DATA SECTION START

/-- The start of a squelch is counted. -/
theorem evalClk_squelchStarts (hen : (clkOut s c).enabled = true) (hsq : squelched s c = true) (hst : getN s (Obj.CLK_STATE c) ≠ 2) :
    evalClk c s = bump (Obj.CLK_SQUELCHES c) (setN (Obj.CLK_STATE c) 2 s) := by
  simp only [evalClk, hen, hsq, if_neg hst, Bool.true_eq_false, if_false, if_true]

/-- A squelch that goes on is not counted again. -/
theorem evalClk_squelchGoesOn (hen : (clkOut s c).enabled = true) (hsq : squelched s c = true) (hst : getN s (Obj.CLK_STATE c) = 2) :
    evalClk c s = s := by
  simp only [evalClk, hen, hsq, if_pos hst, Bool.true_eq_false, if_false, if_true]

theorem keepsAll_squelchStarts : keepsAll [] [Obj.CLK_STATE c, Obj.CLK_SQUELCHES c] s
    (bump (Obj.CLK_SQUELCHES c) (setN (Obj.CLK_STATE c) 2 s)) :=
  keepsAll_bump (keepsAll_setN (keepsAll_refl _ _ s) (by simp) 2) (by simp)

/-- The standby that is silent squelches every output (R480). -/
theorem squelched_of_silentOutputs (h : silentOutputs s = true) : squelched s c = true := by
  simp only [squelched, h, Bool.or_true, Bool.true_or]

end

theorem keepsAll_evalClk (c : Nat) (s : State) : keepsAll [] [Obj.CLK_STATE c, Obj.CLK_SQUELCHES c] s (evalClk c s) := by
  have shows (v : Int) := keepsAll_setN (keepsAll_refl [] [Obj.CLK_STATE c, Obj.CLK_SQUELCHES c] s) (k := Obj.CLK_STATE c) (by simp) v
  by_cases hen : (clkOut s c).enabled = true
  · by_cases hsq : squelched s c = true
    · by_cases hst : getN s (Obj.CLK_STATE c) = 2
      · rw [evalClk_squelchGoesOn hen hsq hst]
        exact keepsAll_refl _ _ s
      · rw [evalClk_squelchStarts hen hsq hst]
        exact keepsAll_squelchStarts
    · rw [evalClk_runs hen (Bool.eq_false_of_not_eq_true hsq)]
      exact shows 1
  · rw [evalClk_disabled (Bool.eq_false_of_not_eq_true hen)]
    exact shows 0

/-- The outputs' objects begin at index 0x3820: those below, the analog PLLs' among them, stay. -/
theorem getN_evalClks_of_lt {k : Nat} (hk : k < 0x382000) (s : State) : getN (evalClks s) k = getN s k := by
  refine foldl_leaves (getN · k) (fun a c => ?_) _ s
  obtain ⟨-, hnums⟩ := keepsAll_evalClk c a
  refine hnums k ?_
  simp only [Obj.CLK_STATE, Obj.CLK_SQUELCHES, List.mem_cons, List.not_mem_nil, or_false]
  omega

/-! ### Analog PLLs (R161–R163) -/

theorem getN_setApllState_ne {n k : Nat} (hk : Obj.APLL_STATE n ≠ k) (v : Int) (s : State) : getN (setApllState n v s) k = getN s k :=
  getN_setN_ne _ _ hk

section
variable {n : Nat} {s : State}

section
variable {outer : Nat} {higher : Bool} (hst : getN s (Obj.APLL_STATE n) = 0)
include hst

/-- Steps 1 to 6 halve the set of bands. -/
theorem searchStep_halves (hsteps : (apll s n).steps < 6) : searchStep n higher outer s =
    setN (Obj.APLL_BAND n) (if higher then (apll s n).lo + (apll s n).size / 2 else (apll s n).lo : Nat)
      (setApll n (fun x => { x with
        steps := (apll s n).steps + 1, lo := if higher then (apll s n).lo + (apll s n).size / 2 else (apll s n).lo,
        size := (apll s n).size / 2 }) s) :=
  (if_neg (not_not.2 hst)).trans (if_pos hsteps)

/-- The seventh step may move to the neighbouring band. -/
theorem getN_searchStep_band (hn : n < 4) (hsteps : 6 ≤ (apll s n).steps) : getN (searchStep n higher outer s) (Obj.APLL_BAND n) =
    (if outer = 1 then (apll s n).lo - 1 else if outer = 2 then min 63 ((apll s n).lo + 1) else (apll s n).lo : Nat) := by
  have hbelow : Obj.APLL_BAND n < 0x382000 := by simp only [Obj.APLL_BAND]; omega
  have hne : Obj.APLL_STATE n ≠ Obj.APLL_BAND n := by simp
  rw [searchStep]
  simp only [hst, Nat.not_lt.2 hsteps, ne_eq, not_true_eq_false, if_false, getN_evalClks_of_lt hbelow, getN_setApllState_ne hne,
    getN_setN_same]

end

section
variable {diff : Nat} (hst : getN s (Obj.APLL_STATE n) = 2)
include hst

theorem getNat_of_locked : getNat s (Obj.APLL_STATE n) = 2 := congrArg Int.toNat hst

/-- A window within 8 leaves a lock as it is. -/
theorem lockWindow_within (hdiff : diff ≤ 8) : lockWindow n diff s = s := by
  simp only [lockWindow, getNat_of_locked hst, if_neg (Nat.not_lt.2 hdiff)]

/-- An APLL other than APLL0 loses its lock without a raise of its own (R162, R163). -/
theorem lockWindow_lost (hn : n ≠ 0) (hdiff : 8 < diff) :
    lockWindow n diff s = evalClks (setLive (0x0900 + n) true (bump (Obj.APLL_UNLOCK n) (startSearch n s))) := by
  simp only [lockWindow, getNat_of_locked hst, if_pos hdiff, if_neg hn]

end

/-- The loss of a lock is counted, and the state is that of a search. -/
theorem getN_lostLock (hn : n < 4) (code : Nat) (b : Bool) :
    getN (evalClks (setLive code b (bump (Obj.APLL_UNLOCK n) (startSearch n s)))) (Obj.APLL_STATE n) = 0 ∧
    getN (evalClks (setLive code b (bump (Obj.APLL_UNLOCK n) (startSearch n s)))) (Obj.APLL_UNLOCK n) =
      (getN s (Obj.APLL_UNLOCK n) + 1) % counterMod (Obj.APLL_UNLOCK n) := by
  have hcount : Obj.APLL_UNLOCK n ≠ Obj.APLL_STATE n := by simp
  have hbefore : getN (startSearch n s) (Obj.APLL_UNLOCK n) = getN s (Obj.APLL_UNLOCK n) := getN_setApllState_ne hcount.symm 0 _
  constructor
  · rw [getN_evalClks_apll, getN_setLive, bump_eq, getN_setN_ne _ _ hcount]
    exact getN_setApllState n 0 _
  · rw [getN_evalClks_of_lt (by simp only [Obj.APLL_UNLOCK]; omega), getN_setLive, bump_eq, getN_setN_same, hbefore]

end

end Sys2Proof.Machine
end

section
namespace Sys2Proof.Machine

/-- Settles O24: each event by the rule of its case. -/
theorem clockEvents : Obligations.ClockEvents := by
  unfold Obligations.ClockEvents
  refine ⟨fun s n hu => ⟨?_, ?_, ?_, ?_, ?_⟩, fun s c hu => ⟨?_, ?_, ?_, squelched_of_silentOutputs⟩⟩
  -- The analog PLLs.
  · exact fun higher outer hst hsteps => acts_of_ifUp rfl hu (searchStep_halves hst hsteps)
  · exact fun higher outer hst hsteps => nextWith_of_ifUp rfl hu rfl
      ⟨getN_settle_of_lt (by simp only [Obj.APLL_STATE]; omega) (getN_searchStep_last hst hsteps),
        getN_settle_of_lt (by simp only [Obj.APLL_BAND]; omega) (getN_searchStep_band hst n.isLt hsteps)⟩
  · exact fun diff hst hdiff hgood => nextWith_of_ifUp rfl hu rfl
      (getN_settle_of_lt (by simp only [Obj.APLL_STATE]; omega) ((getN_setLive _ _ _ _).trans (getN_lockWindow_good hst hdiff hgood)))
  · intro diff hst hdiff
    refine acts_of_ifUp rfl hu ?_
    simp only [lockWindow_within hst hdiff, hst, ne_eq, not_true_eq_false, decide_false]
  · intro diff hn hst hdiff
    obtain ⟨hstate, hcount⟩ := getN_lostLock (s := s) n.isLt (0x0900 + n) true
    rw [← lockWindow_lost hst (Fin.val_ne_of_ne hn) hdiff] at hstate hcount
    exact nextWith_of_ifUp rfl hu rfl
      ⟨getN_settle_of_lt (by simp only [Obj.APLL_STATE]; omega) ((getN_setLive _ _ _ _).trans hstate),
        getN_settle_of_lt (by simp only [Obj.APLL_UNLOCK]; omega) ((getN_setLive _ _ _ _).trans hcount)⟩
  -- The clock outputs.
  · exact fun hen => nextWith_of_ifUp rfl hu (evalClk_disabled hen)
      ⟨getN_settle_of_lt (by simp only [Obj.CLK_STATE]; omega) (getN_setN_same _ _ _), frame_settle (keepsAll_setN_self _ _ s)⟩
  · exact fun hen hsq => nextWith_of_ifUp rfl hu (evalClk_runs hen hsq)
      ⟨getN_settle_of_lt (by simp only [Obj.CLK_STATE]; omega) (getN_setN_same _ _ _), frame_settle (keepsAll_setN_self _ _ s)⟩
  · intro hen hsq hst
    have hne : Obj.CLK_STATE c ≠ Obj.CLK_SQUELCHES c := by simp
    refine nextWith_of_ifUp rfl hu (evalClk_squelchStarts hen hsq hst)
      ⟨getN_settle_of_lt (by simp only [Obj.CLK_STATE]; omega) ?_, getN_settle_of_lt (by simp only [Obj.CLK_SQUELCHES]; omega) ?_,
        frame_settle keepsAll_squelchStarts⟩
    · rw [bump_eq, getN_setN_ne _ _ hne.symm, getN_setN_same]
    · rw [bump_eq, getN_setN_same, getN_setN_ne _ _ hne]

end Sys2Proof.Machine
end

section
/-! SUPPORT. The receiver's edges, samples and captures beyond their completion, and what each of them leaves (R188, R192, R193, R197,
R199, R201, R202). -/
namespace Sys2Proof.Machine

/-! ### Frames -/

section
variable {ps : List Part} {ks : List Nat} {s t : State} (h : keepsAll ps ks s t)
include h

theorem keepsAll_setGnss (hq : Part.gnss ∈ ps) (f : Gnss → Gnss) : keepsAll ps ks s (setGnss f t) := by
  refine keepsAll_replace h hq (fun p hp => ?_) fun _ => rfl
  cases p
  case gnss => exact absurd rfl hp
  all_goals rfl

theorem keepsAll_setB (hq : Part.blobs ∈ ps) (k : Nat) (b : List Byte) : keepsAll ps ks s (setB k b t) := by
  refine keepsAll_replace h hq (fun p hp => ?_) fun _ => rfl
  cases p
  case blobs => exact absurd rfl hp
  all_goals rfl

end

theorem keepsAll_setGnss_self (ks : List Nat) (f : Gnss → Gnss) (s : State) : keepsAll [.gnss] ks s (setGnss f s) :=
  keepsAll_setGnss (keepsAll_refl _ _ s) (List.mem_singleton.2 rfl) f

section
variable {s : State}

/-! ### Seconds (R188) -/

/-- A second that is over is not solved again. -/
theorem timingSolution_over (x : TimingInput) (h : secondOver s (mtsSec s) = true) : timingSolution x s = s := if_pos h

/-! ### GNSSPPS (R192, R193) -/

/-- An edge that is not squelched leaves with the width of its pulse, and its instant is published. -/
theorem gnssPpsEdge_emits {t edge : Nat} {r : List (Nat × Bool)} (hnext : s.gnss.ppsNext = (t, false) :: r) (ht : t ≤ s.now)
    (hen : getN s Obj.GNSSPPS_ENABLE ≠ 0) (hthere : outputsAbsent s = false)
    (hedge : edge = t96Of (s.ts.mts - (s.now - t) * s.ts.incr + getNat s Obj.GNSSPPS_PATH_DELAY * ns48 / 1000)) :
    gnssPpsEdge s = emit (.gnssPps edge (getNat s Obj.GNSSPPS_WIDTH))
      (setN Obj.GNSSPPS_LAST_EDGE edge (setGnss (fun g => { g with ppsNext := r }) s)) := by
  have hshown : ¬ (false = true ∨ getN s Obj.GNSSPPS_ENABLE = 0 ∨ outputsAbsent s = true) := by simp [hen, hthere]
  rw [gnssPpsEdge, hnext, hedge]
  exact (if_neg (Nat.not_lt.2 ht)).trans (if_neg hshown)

DATA SECTION END

_WHAT YOU ARE ASKED TO DO_
Using the listing above, return word for word each line from the one that has "case gnss => exact absurd rfl hp" through the one that has "gnssPpsEdge s = emit", and no line outside that range.

_ANSWER TO THE PROBLEM_
  case gnss => exact absurd rfl hp
  all_goals rfl

theorem keepsAll_setB (hq : Part.blobs ∈ ps) (k : Nat) (b : List Byte) : keepsAll ps ks s (setB k b t) := by
  refine keepsAll_replace h hq (fun p hp => ?_) fun _ => rfl
  cases p
  case blobs => exact absurd rfl hp
  all_goals rfl

end

theorem keepsAll_setGnss_self (ks : List Nat) (f : Gnss → Gnss) (s : State) : keepsAll [.gnss] ks s (setGnss f s) :=
  keepsAll_setGnss (keepsAll_refl _ _ s) (List.mem_singleton.2 rfl) f

section
variable {s : State}

/-! ### Seconds (R188) -/

/-- A second that is over is not solved again. -/
theorem timingSolution_over (x : TimingInput) (h : secondOver s (mtsSec s) = true) : timingSolution x s = s := if_pos h

/-! ### GNSSPPS (R192, R193) -/

/-- An edge that is not squelched leaves with the width of its pulse, and its instant is published. -/
theorem gnssPpsEdge_emits {t edge : Nat} {r : List (Nat × Bool)} (hnext : s.gnss.ppsNext = (t, false) :: r) (ht : t ≤ s.now)
    (hen : getN s Obj.GNSSPPS_ENABLE ≠ 0) (hthere : outputsAbsent s = false)
    (hedge : edge = t96Of (s.ts.mts - (s.now - t) * s.ts.incr + getNat s Obj.GNSSPPS_PATH_DELAY * ns48 / 1000)) :
    gnssPpsEdge s = emit (.gnssPps edge (getNat s Obj.GNSSPPS_WIDTH))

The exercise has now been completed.